Start of Block

-- ==== Sys2Proof/Certificates/Slice0/Obligations.lean ====
section
/-!
DEFINITION. The statements about base64_core for the provers. Every register result is an equation of whole states, so
it is the command's frame as well. `s.answered w` is the state once the response word `w` has transferred,
`s.emitted items` the state once the items have been appended (Safety.lean).
-/

open Sys2Proof Sys2Proof.Machine

/-! ## Commands reach the machine -/

/-- The next command word runs as the command it decodes to (R60, R62). -/
def Obligations.StepRunsDecodedCommand : Prop :=
  ∀ (s : State) (w : Word) (rest : List Word) (i : Instr), s.accepting w rest → decode w = .ok i →
    step s = exec i { s with cmds := rest }

/-- A command in progress holds the command port: no command is accepted until it is complete (R60, R246). -/
def Obligations.BusyCoreTakesNoCommand : Prop :=
  ∀ s t : State, s.progress ≠ .idle → step s = .next t → t.cmds = s.cmds

/-- There is no trap: every command of every state and every step answers a next state (R210). For a waiting core that is
the model's form of "no step" (R53): a next state equal to the state (log entry 2). The clause on exec speaks of busy states
too, in which step never calls exec (log entry 13). -/
def Obligations.EveryCommandAnswersNext : Prop :=
  (∀ (i : Instr) (s : State), ∃ t, exec i s = .next t) ∧ ∀ s : State, ∃ t, step s = .next t

/-- Each command has exactly one response, in order; items are taken and appended in order (R52, R54, R62). -/
def Obligations.EachCommandHasOneResponse : Prop :=
  ∀ s t : State, s.rst = false → step s = .next t →
    s.rsp <+: t.rsp ∧ s.out <+: t.out ∧ t.inp <:+ s.inp ∧ t.cmds <:+ s.cmds ∧
    t.rsp.length + t.cmds.length + (if t.progress = .idle then 0 else 1) =
      s.rsp.length + s.cmds.length + (if s.progress = .idle then 0 else 1)

/-! ## Encoding -/

/-- Words written out from the spec's encodings decode to the commands they stand for (R76, R88). -/
def Obligations.WrittenOutWordsDecode : Prop :=
  decode 0x00000000#32 = .ok .nop ∧ decode 0x1000004D#32 = .ok (.encWrite 0x4D) ∧
  decode 0x20000000#32 = .ok .encFlush ∧ decode 0x30000000#32 = .ok .encFinalize ∧
  decode 0x40000000#32 = .ok .decRead ∧ decode 0x50000000#32 = .ok .decHasMore ∧
  decode 0x6200002E#32 = .ok (.cfgWritePad 0x2E) ∧ decode 0x6300FFFF#32 = .ok (.cfgWriteLineLen 0xFFFF) ∧
  decode 0x77000000#32 = .ok .cfgReadDecState ∧ decode 0x79000000#32 = .ok .cfgReadId ∧
  decode 0x80000007#32 = .ok (.srst 7)

/-- Decoding the word of a command gives the command back, every operand at every value (R73, R76). -/
def Obligations.DecodeOfEncodeIsSame : Prop := ∀ i : Instr, decode (encode i) = .ok i
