/-! ## A command the host issues to a calm core (R86) -/

/-- A command that answers at once gives the host its response and the state it leaves. -/
theorem hostCall_of_exec {i : Instr} {s : State} {r : Word} (hs : s.calm) (u : State)
    (h : exec i s = .next (u.answered r)) (hrsp : u.rsp = s.rsp) :
    hostCall (encode i) s = .answered r (u.answered r) := by
  obtain ⟨hp, hrst, hcmds, -, -⟩ := hs
  have hacc : (issue (encode i) s).accepting (encode i) [] := ⟨hrst, hp, by simp [hcmds]⟩
  have hsame : { issue (encode i) s with cmds := [] } = s := by simp [issue, ← hcmds]
  rw [hostCall, step_of_accepting hacc (decode_encode i), hsame, h]
  simp [hrsp]

/-- The commands of an encode stream: those of the encoder, and CFG_READ between them (R128). -/
def StreamCommand (i : Instr) : Prop :=
  (∃ b, i = .encWrite b) ∨ i = .encFlush ∨ i = .encFinalize ∨ ∃ r, i = cfgReadOf r

/-- The items a command of a stream appends and the encoder registers it leaves (R122 to R124). The last arm is for
CFG_READ (R61). -/
def encEffect (c : Cfg) (e : Enc) : Instr → List OutItem × Enc
  | .encWrite b => encWriteEffect c e b
  | .encFlush => ([.flush], e)
  | .encFinalize => (tailItems c e ++ [.endOfStream], Enc.reset)
  | _ => ([], e)

/-- The effects of commands one after the other. -/
def encEffects (c : Cfg) (e : Enc) : List Instr → List OutItem × Enc
  | [] => ([], e)
  | i :: is =>
    ((encEffect c e i).1 ++ (encEffects c (encEffect c e i).2 is).1, (encEffects c (encEffect c e i).2 is).2)

@[simp] theorem encEffect_cfgReadOf (c : Cfg) (e : Enc) (r : Reg) : encEffect c e (cfgReadOf r) = ([], e) := by
  cases r <;> rfl

theorem exec_cfgReadOf (r : Reg) (s : State) : exec (cfgReadOf r) s = .next (respond .ok (readReg s r) s) := by
  cases r <;> rfl

/-- `t` is `s` with the effect `f` of encoder commands, and ready for the next command. -/
structure State.Streamed (s : State) (f : List OutItem × Enc) (t : State) : Prop where
  out : t.out = s.out ++ f.1
  enc : t.enc = f.2
  cfg : t.cfg = s.cfg
  dec : t.dec = s.dec
  inp : t.inp = s.inp
  calm : t.calm

theorem exec_streamCommand {i : Instr} (hi : StreamCommand i) {s : State} (hs : s.calm) :
    ∃ r, exec i s =
      .next (((s.withEnc (encEffect s.cfg s.enc i).2).emitted (encEffect s.cfg s.enc i).1).answered r) := by
  obtain ⟨-, -, -, hout, hrsp⟩ := hs
  have hanswer : ∀ e items, emitThenOk items (s.withEnc e) = ((s.withEnc e).emitted items).answered 0 :=
    fun e items => emitThenOk_of_accepts (by simp [hout]) (by simp [hrsp])
  obtain ⟨b, rfl⟩ | rfl | rfl | ⟨r, rfl⟩ := hi
  · exact ⟨0, (exec_encWrite b s).trans (congrArg _ (hanswer _ _))⟩
  · exact ⟨0, (exec_encFlush s).trans (congrArg _ (hanswer _ _))⟩
  · exact ⟨0, (exec_encFinalize s).trans (congrArg _ (hanswer _ _))⟩
  · refine ⟨responseWord .ok (readReg s r), ?_⟩
    rw [exec_cfgReadOf, encEffect_cfgReadOf, State.emitted_nil]
    exact congrArg _ (respond_of_accepts _ _ (by rw [hrsp]; rfl))

theorem hostCall_streamCommand {i : Instr} (hi : StreamCommand i) {s : State} (hs : s.calm) :
    ∃ r t, hostCall (encode i) s = .answered r t ∧ s.Streamed (encEffect s.cfg s.enc i) t := by
  obtain ⟨r, hexec⟩ := exec_streamCommand hi hs
  refine ⟨r, _, hostCall_of_exec hs _ hexec rfl, rfl, rfl, rfl, rfl, rfl, ?_⟩
  obtain ⟨-, hrst, hcmds, hout, hrsp⟩ := hs
  exact ⟨rfl, hrst, hcmds, by simp [hout], by simp [hrsp]⟩

/-- The host runs commands of a stream to their end, and their effects add up. -/
theorem hostRun_stream {is : List Instr} (his : ∀ i ∈ is, StreamCommand i) {s : State} (hs : s.calm) :
    ∃ t, hostRun is s = some t ∧ s.Streamed (encEffects s.cfg s.enc is) t := by
  induction is generalizing s with
  | nil => exact ⟨s, rfl, by simp [encEffects], rfl, rfl, rfl, rfl, hs⟩
  | cons i is ih =>
    obtain ⟨hi, his⟩ := List.forall_mem_cons.1 his
    obtain ⟨r, u, hcall, hu⟩ := hostCall_streamCommand hi hs
    obtain ⟨t, hrun, ht⟩ := ih his hu.calm
    rw [hu.cfg, hu.enc] at ht
    refine ⟨t, by rw [hostRun, hcall]; exact hrun, ?_, ht.enc, ht.cfg.trans hu.cfg, ht.dec.trans hu.dec,
      ht.inp.trans hu.inp, ht.calm⟩
    rw [ht.out, hu.out, List.append_assoc]
    rfl

/-! ## Chunking (R128) -/

/-- The byte a command writes. -/
def writtenByte : Instr → Option Byte
  | .encWrite b => some b
  | _ => none

@[simp] theorem writtenByte_encWrite (b : Byte) : writtenByte (.encWrite b) = some b := rfl

theorem writtenByte_encFlush : writtenByte .encFlush = none := rfl

@[simp] theorem writtenByte_cfgReadOf (r : Reg) : writtenByte (cfgReadOf r) = none := by
  cases r <;> rfl

/-- Without ENC_FINALIZE the effects are those of the writes alone, but for FLUSH. -/
theorem encEffects_eq_of_writes (c : Cfg) {is : List Instr}
    (his : ∀ i ∈ is, (∃ b, i = .encWrite b) ∨ i = .encFlush ∨ ∃ r, i = cfgReadOf r) (e : Enc) :
    (encEffects c e is).2 = (encEffects c e ((is.filterMap writtenByte).map .encWrite)).2 ∧
    (encEffects c e is).1.filter OutItem.isByte =
      (encEffects c e ((is.filterMap writtenByte).map .encWrite)).1.filter OutItem.isByte := by
  induction is generalizing e with
  | nil => exact ⟨rfl, rfl⟩
  | cons i is ih =>
    obtain ⟨hi, hrest⟩ := List.forall_mem_cons.1 his
    obtain ⟨b, rfl⟩ | rfl | ⟨r, rfl⟩ := hi
    · simpa [encEffects] using ih hrest _
    · rw [List.filterMap_cons_none writtenByte_encFlush]
      simpa [encEffects, encEffect, OutItem.isByte] using ih hrest e
    · simpa [encEffects] using ih hrest e

theorem streamCommand_encWrite {bs : List Byte} : ∀ i ∈ bs.map Instr.encWrite, StreamCommand i :=
  List.forall_mem_map.2 fun b _ => .inl ⟨b, rfl⟩

/-- Settles O56: both runs have the effects of their commands, and these differ in FLUSH alone. -/
theorem chunkingIndependence : Obligations.ChunkingIndependence := by
  rintro is bs s hs his hbs
  obtain ⟨t, hrun, ht⟩ := hostRun_stream (is := is)
    (fun i hi => (his i hi).imp_right (Or.imp_right .inr)) hs
  obtain ⟨u, hwrites, hu⟩ := hostRun_stream (streamCommand_encWrite (bs := bs)) hs
  obtain ⟨henc, hout⟩ := encEffects_eq_of_writes s.cfg his s.enc
  have hbytes : is.filterMap writtenByte = bs := hbs
  rw [hbytes] at henc hout
  refine ⟨t, u, hrun, hwrites, by rw [ht.enc, hu.enc, henc], ?_⟩
  rw [ht.out, hu.out, List.filter_append, List.filter_append, hout]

End of Block

→ **WHAT THE EXERCISE ASKS**
As listed above, the lines from the line with "decode 0x20000000#32 = .ok" to the line with "decode 0x40000000#32 = .ok" are to be echoed exactly, with both ends included and nothing added.

→ **SOLUTION TO THE EXERCISE**
  decode 0x20000000#32 = .ok .encFlush ∧ decode 0x30000000#32 = .ok .encFinalize ∧
  decode 0x40000000#32 = .ok .decRead ∧ decode 0x50000000#32 = .ok .decHasMore ∧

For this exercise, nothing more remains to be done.